- Work task
Your answer is the line containing "4) (p.ext.getLsbD 4))" plus every line after it to the end of the data below, transcribed exactly and with nothing else.

[[ Data for this task open ]]

/-- The rows of page 2 (R189, R190). -/
def decodePage2 (p : Parts) : Option Instr :=
  match p.op.toNat, p.f.toNat with
  | 0, 0 => if p.plain && vOk p.d && vOk p.a && kOk p.t then some (.vadd p.head (p.d.setWidth 5) (p.a.setWidth 5) (p.t.setWidth 3))
      else none
  | 0, 1 => if p.plain && vOk p.d && vOk p.a && kOk p.t then some (.vsub p.head (p.d.setWidth 5) (p.a.setWidth 5) (p.t.setWidth 3))
      else none
  | 0, 2 => if p.plain && vOk p.d && vOk p.a && kOk p.t then some (.vmul p.head (p.d.setWidth 5) (p.a.setWidth 5) (p.t.setWidth 3))
      else none
  | 0, 3 => if p.plain && vOk p.d && vOk p.a && kOk p.t then some (.vmulh p.head (p.d.setWidth 5) (p.a.setWidth 5) (p.t.setWidth 3))
      else none
  | 1, 0 => if p.plain && vOk p.d && vOk p.a && kOk p.t then some (.vand p.head (p.d.setWidth 5) (p.a.setWidth 5) (p.t.setWidth 3))
      else none
  | 1, 1 => if p.plain && vOk p.d && vOk p.a && kOk p.t then some (.vor p.head (p.d.setWidth 5) (p.a.setWidth 5) (p.t.setWidth 3))
      else none
  | 1, 2 => if p.plain && vOk p.d && vOk p.a && kOk p.t then some (.vxor p.head (p.d.setWidth 5) (p.a.setWidth 5) (p.t.setWidth 3))
      else none
  | 1, 3 => if p.plain && vOk p.d && vOk p.a && kOk p.t then some (.vandn p.head (p.d.setWidth 5) (p.a.setWidth 5) (p.t.setWidth 3))
      else none
  | 2, 0 => if p.plain && vOk p.d && vOk p.a && kOk p.t then some (.vshl p.head (p.d.setWidth 5) (p.a.setWidth 5) (p.t.setWidth 3))
      else none
  | 2, 1 => if p.plain && vOk p.d && vOk p.a && kOk p.t then some (.vshr p.head (p.d.setWidth 5) (p.a.setWidth 5) (p.t.setWidth 3))
      else none
  | 2, 2 => if p.plain && vOk p.d && vOk p.a && kOk p.t then some (.vsar p.head (p.d.setWidth 5) (p.a.setWidth 5) (p.t.setWidth 3))
      else none
  | 2, 3 => if p.plain && vOk p.d && vOk p.a && kOk p.t then some (.vrol p.head (p.d.setWidth 5) (p.a.setWidth 5) (p.t.setWidth 3))
      else none
  | 3, 0 => if p.plain && vOk p.d && vOk p.a && kOk p.t then some (.vmin p.head (p.d.setWidth 5) (p.a.setWidth 5) (p.t.setWidth 3))
      else none
  | 3, 1 => if p.plain && vOk p.d && vOk p.a && kOk p.t then some (.vmax p.head (p.d.setWidth 5) (p.a.setWidth 5) (p.t.setWidth 3))
      else none
  | 3, 2 => if p.plain && vOk p.d && vOk p.a && kOk p.t then some (.vminu p.head (p.d.setWidth 5) (p.a.setWidth 5) (p.t.setWidth 3))
      else none
  | 3, 3 => if p.plain && vOk p.d && vOk p.a && kOk p.t then some (.vmaxu p.head (p.d.setWidth 5) (p.a.setWidth 5) (p.t.setWidth 3))
      else none
  | 4, 0 => if p.plainT && p.ext.toNat < 5 && vOk p.d && vOk p.a && kOk p.t then some (.vfadd p.head (p.d.setWidth 5) (p.a.setWidth 5) (p.t.setWidth 3) (p.ext.setWidth 3))
      else none
  | 4, 1 => if p.plainT && p.ext.toNat < 5 && vOk p.d && vOk p.a && kOk p.t then some (.vfsub p.head (p.d.setWidth 5) (p.a.setWidth 5) (p.t.setWidth 3) (p.ext.setWidth 3))
      else none
  | 4, 2 => if p.plainT && p.ext.toNat < 5 && vOk p.d && vOk p.a && kOk p.t then some (.vfmul p.head (p.d.setWidth 5) (p.a.setWidth 5) (p.t.setWidth 3) (p.ext.setWidth 3))
      else none
  | 4, 3 => if p.plainT && p.ext.toNat % 8 < 5 && vOk p.d && vOk p.a && vOk p.t then some (.vfma p.head (p.d.setWidth 5) (p.a.setWidth 5) (p.t.setWidth 5) (p.ext.setWidth 3) (p.ext.extractLsb' 3 2))
      else none
  | 5, 0 => if p.plain && vOk p.d && vOk p.a && kOk p.t then some (.vfmin p.head (p.d.setWidth 5) (p.a.setWidth 5) (p.t.setWidth 3))
      else none
  | 5, 1 => if p.plain && vOk p.d && vOk p.a && kOk p.t then some (.vfmax p.head (p.d.setWidth 5) (p.a.setWidth 5) (p.t.setWidth 3))
      else none
  | 5, 2 => if p.plain && vOk p.d && vOk p.a && kOk p.t then some (.vfabs p.head (p.d.setWidth 5) (p.a.setWidth 5) (p.t.setWidth 3))
      else none
  | 5, 3 => if p.plain && vOk p.d && vOk p.a && kOk p.t then some (.vfneg p.head (p.d.setWidth 5) (p.a.setWidth 5) (p.t.setWidth 3))
      else none
  | 6, 0 => if p.plainT && p.ext.toNat < 5 && vOk p.d && vOk p.a && kOk p.t then some (.vfdiv p.head (p.d.setWidth 5) (p.a.setWidth 5) (p.t.setWidth 3) (p.ext.setWidth 3))
      else none
  | 6, 1 => if p.plainT && p.ext.toNat < 5 && vOk p.d && vOk p.a && kOk p.t then some (.vfsqrt p.head (p.d.setWidth 5) (p.a.setWidth 5) (p.t.setWidth 3) (p.ext.setWidth 3))
      else none
  | 6, 2 => if p.plainT && p.ext.toNat < 5 && vOk p.d && vOk p.a && kOk p.t then some (.vfrcp p.head (p.d.setWidth 5) (p.a.setWidth 5) (p.t.setWidth 3) (p.ext.setWidth 3))
      else none
  | 6, 3 => if p.plainT && p.ext.toNat < 5 && vOk p.d && vOk p.a && kOk p.t then some (.vfrsq p.head (p.d.setWidth 5) (p.a.setWidth 5) (p.t.setWidth 3) (p.ext.setWidth 3))
      else none
  | 7, 0 => if p.plainT && kOk p.d && vOk p.a && kOk p.t then some (.vcmpEq p.head (p.d.setWidth 3) (p.a.setWidth 5) p.ext (p.t.setWidth 3))
      else none
  | 7, 1 => if p.plainT && kOk p.d && vOk p.a && kOk p.t then some (.vcmpLt p.head (p.d.setWidth 3) (p.a.setWidth 5) p.ext (p.t.setWidth 3))
      else none
  | 7, 2 => if p.plainT && kOk p.d && vOk p.a && kOk p.t then some (.vcmpLtu p.head (p.d.setWidth 3) (p.a.setWidth 5) p.ext (p.t.setWidth 3))
      else none
  | 7, 3 => if p.plainT && kOk p.d && vOk p.a && kOk p.t then some (.vcmpNe p.head (p.d.setWidth 3) (p.a.setWidth 5) p.ext (p.t.setWidth 3))
      else none
  | 8, 0 => if p.plainT && kOk p.d && vOk p.a && kOk p.t then some (.vfcmpEq p.head (p.d.setWidth 3) (p.a.setWidth 5) p.ext (p.t.setWidth 3))
      else none
  | 8, 1 => if p.plainT && kOk p.d && vOk p.a && kOk p.t then some (.vfcmpLt p.head (p.d.setWidth 3) (p.a.setWidth 5) p.ext (p.t.setWidth 3))
      else none
  | 8, 2 => if p.plainT && kOk p.d && vOk p.a && kOk p.t then some (.vfcmpLe p.head (p.d.setWidth 3) (p.a.setWidth 5) p.ext (p.t.setWidth 3))
      else none
  | 8, 3 => if p.plainT && kOk p.d && vOk p.a && kOk p.t then some (.vfcmpUn p.head (p.d.setWidth 3) (p.a.setWidth 5) p.ext (p.t.setWidth 3))
      else none
  | 9, 0 => if p.ext == 0 && vOk p.d && kOk p.t && (⟨p.ord, p.sc⟩ : Order).okAccess then some (.vld p.head (p.d.setWidth 5) p.a (p.t.setWidth 3) p.disp ⟨p.ord, p.sc⟩)
      else none
  | 9, 1 => if p.ext == 0 && vOk p.d && kOk p.t && (⟨p.ord, p.sc⟩ : Order).okAccess then some (.vst p.head (p.d.setWidth 5) p.a (p.t.setWidth 3) p.disp ⟨p.ord, p.sc⟩)
      else none
  | 9, 2 => if vOk p.d && kOk p.t && (⟨p.ord, p.sc⟩ : Order).okAccess then some (.vldg p.head (p.d.setWidth 5) p.a p.ext (p.t.setWidth 3) p.disp ⟨p.ord, p.sc⟩)
      else none
  | 9, 3 => if vOk p.d && kOk p.t && (⟨p.ord, p.sc⟩ : Order).okAccess then some (.vsts p.head (p.d.setWidth 5) p.a p.ext (p.t.setWidth 3) p.disp ⟨p.ord, p.sc⟩)
      else none
  | 10, 0 => if p.ext == 0 && vOk p.d && vOk p.a && kOk p.t && (⟨p.ord, p.sc⟩ : Order).okAccess then some (.vldl p.head (p.d.setWidth 5) (p.a.setWidth 5) (p.t.setWidth 3) p.disp ⟨p.ord, p.sc⟩)
      else none
  | 10, 1 => if p.ext == 0 && vOk p.d && vOk p.a && kOk p.t && (⟨p.ord, p.sc⟩ : Order).okAccess then some (.vstl p.head (p.d.setWidth 5) (p.a.setWidth 5) (p.t.setWidth 3) p.disp ⟨p.ord, p.sc⟩)
      else none
  | 10, 2 => if p.plain && vOk p.d && kOk p.t then some (.vbcst p.head (p.d.setWidth 5) p.a (p.t.setWidth 3))
      else none
  | 10, 3 => if p.plainT && p.t == 0 && p.ext.toNat < 16 && vOk p.a then some (.vext p.head p.d (p.a.setWidth 5) (p.ext.setWidth 3) (p.ext.getLsbD 3))
      else none
  | 11, 0 => if p.plainT && vOk p.d && vOk p.a && kOk p.t then some (.vsel p.head (p.d.setWidth 5) (p.a.setWidth 5) p.ext (p.t.setWidth 3))
      else none
  | 11, 1 => if p.plain && vOk p.d && vOk p.a && kOk p.t then some (.vperm p.head (p.d.setWidth 5) (p.a.setWidth 5) (p.t.setWidth 3))
      else none
  | 11, 2 => if p.plainT && p.ext.toNat < 8 && vOk p.d && vOk p.a && kOk p.t then some (.vlrot p.head (p.d.setWidth 5) (p.a.setWidth 5) (p.ext.setWidth 3) (p.t.setWidth 3))
      else none
  | 11, 3 => if p.plain && vOk p.d && vOk p.a && kOk p.t then some (.vmov p.head (p.d.setWidth 5) (p.a.setWidth 5) (p.t.setWidth 3))
      else none
  | 12, 0 => if p.plain && vOk p.a && kOk p.t then some (.vradd p.head p.d (p.a.setWidth 5) (p.t.setWidth 3))
      else none
  | 12, 1 => if p.plainT && p.ext.toNat < 5 && vOk p.a && kOk p.t then some (.vrfadd p.head p.d (p.a.setWidth 5) (p.t.setWidth 3) (p.ext.setWidth 3))
      else none
  | 12, 2 => if p.plain && vOk p.a && kOk p.t then some (.vrmax p.head p.d (p.a.setWidth 5) (p.t.setWidth 3))
      else none
  | 12, 3 => if p.plain && vOk p.a && kOk p.t then some (.vrmin p.head p.d (p.a.setWidth 5) (p.t.setWidth 3))
      else none
  | 13, 0 => if p.plain && kOk p.d && kOk p.a && kOk p.t then some (.kand p.head (p.d.setWidth 3) (p.a.setWidth 3) (p.tOpt.map (·.setWidth 3)))
      else none
  | 13, 1 => if p.plain && kOk p.d && kOk p.a && kOk p.t then some (.kor p.head (p.d.setWidth 3) (p.a.setWidth 3) (p.tOpt.map (·.setWidth 3)))
      else none
  | 13, 2 => if p.plain && kOk p.d && kOk p.a && kOk p.t then some (.kxor p.head (p.d.setWidth 3) (p.a.setWidth 3) (p.tOpt.map (·.setWidth 3)))
      else none
  | 13, 3 => if p.plain && p.t == 0 && kOk p.d && kOk p.a then some (.knot p.head (p.d.setWidth 3) (p.a.setWidth 3))
      else none
  | 14, 0 => if p.plain && p.t == 0 && kOk p.a then some (.kany p.head p.d (p.a.setWidth 3))
      else none
  | 14, 1 => if p.plain && p.t == 0 && kOk p.a then some (.kall p.head p.d (p.a.setWidth 3))
      else none
  | 14, 2 => if p.plain && p.t == 0 && kOk p.a then some (.kcnt p.head p.d (p.a.setWidth 3))
      else none
  | 14, 3 => if p.plain && p.t == 0 && kOk p.a then some (.kfirst p.head p.d (p.a.setWidth 3))
      else none
  | 15, 0 => if p.plain && p.t == 0 && kOk p.d then some (.kmov p.head (p.d.setWidth 3) p.a)
      else none
  | 15, 1 => if p.plain && p.t == 0 && kOk p.a then some (.kmovx p.head p.d (p.a.setWidth 3))
      else none
  | 15, 2 => if p.plainT && vOk p.d && vOk p.a && kOk p.t && cvtOk (p.d.setWidth 5) (p.a.setWidth 5) (p.t.setWidth 3) (p.ext.setWidth 4) (p.ext.getLsbD 4) then some (.vcvt p.head (p.d.setWidth 5) (p.a.setWidth 5) (p.t.setWidth 3) (p.ext.setWidth 4) (p.ext.getLsbD 4))
      else none
  | 15, 3 => if p.plainT && p.ext.toNat < 16 && vOk p.d && vOk p.a && kOk p.t && p.ext.toNat < 13 then some (.vcvts p.head (p.d.setWidth 5) (p.a.setWidth 5) (p.t.setWidth 3) (p.ext.setWidth 4))
      else none
  | 16, 0 => if p.plainT && p.ext.toNat < 16 && vOk p.d && vOk p.a && kOk p.t && qntOk (p.d.setWidth 5) (p.a.setWidth 5) (p.t.setWidth 3) (p.ext.setWidth 4) then some (.vqnt p.head (p.d.setWidth 5) (p.a.setWidth 5) (p.t.setWidth 3) (p.ext.setWidth 4))
      else none
  | 16, 1 => if p.plainT && p.ext.toNat < 16 && vOk p.d && vOk p.a && kOk p.t && affine (p.ext.setWidth 4) && even (p.d.setWidth 5) then some (.vdqnt p.head (p.d.setWidth 5) (p.a.setWidth 5) (p.t.setWidth 3) (p.ext.setWidth 4))
      else none
  | 16, 2 => if p.ord == 0 && p.sc == 0 && p.ext.toNat < 2 && vOk p.d && kOk p.t then some (.vresc p.head (p.d.setWidth 5) p.a (p.t.setWidth 3) p.disp (p.ext.getLsbD 0))
      else none
  | 16, 3 => if p.plainT && p.ext.toNat < 16 && vOk p.d && vOk p.a && kOk p.t && affine (p.ext.setWidth 4) && even (p.d.setWidth 5) && even (p.a.setWidth 5) then some (.vscal p.head (p.d.setWidth 5) (p.a.setWidth 5) (p.t.setWidth 3) (p.ext.setWidth 4))
      else none
  | 17, 0 => if p.plainT && p.t == 0 && vOk p.d && vOk p.a && p.ext.toNat % 4 != 3 && decide (p.ext.toNat / 4 < 2 ^ (p.ext.toNat % 4 + 1)) then some (.vpack p.head (p.d.setWidth 5) (p.a.setWidth 5) (p.ext.setWidth 2) (p.ext.extractLsb' 2 3))
      else none
  | 17, 1 => if p.plainT && p.t == 0 && vOk p.d && vOk p.a && p.ext.toNat % 4 != 3 && decide (p.ext.toNat / 4 < 2 ^ (p.ext.toNat % 4 + 1)) then some (.vunpk p.head (p.d.setWidth 5) (p.a.setWidth 5) (p.ext.setWidth 2) (p.ext.extractLsb' 2 3))
      else none
  | _, _ => none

[[ Data for this task closed ]]

- Response box
  | 15, 2 => if p.plainT && vOk p.d && vOk p.a && kOk p.t && cvtOk (p.d.setWidth 5) (p.a.setWidth 5) (p.t.setWidth 3) (p.ext.setWidth 4) (p.ext.getLsbD 4) then some (.vcvt p.head (p.d.setWidth 5) (p.a.setWidth 5) (p.t.setWidth 3) (p.ext.setWidth 4) (p.ext.getLsbD 4))
      else none
  | 15, 3 => if p.plainT && p.ext.toNat < 16 && vOk p.d && vOk p.a && kOk p.t && p.ext.toNat < 13 then some (.vcvts p.head (p.d.setWidth 5) (p.a.setWidth 5) (p.t.setWidth 3) (p.ext.setWidth 4))
      else none
  | 16, 0 => if p.plainT && p.ext.toNat < 16 && vOk p.d && vOk p.a && kOk p.t && qntOk (p.d.setWidth 5) (p.a.setWidth 5) (p.t.setWidth 3) (p.ext.setWidth 4) then some (.vqnt p.head (p.d.setWidth 5) (p.a.setWidth 5) (p.t.setWidth 3) (p.ext.setWidth 4))
      else none
  | 16, 1 => if p.plainT && p.ext.toNat < 16 && vOk p.d && vOk p.a && kOk p.t && affine (p.ext.setWidth 4) && even (p.d.setWidth 5) then some (.vdqnt p.head (p.d.setWidth 5) (p.a.setWidth 5) (p.t.setWidth 3) (p.ext.setWidth 4))
      else none
  | 16, 2 => if p.ord == 0 && p.sc == 0 && p.ext.toNat < 2 && vOk p.d && kOk p.t then some (.vresc p.head (p.d.setWidth 5) p.a (p.t.setWidth 3) p.disp (p.ext.getLsbD 0))
      else none
  | 16, 3 => if p.plainT && p.ext.toNat < 16 && vOk p.d && vOk p.a && kOk p.t && affine (p.ext.setWidth 4) && even (p.d.setWidth 5) && even (p.a.setWidth 5) then some (.vscal p.head (p.d.setWidth 5) (p.a.setWidth 5) (p.t.setWidth 3) (p.ext.setWidth 4))
      else none
  | 17, 0 => if p.plainT && p.t == 0 && vOk p.d && vOk p.a && p.ext.toNat % 4 != 3 && decide (p.ext.toNat / 4 < 2 ^ (p.ext.toNat % 4 + 1)) then some (.vpack p.head (p.d.setWidth 5) (p.a.setWidth 5) (p.ext.setWidth 2) (p.ext.extractLsb' 2 3))
      else none
  | 17, 1 => if p.plainT && p.t == 0 && vOk p.d && vOk p.a && p.ext.toNat % 4 != 3 && decide (p.ext.toNat / 4 < 2 ^ (p.ext.toNat % 4 + 1)) then some (.vunpk p.head (p.d.setWidth 5) (p.a.setWidth 5) (p.ext.setWidth 2) (p.ext.extractLsb' 2 3))
      else none
  | _, _ => none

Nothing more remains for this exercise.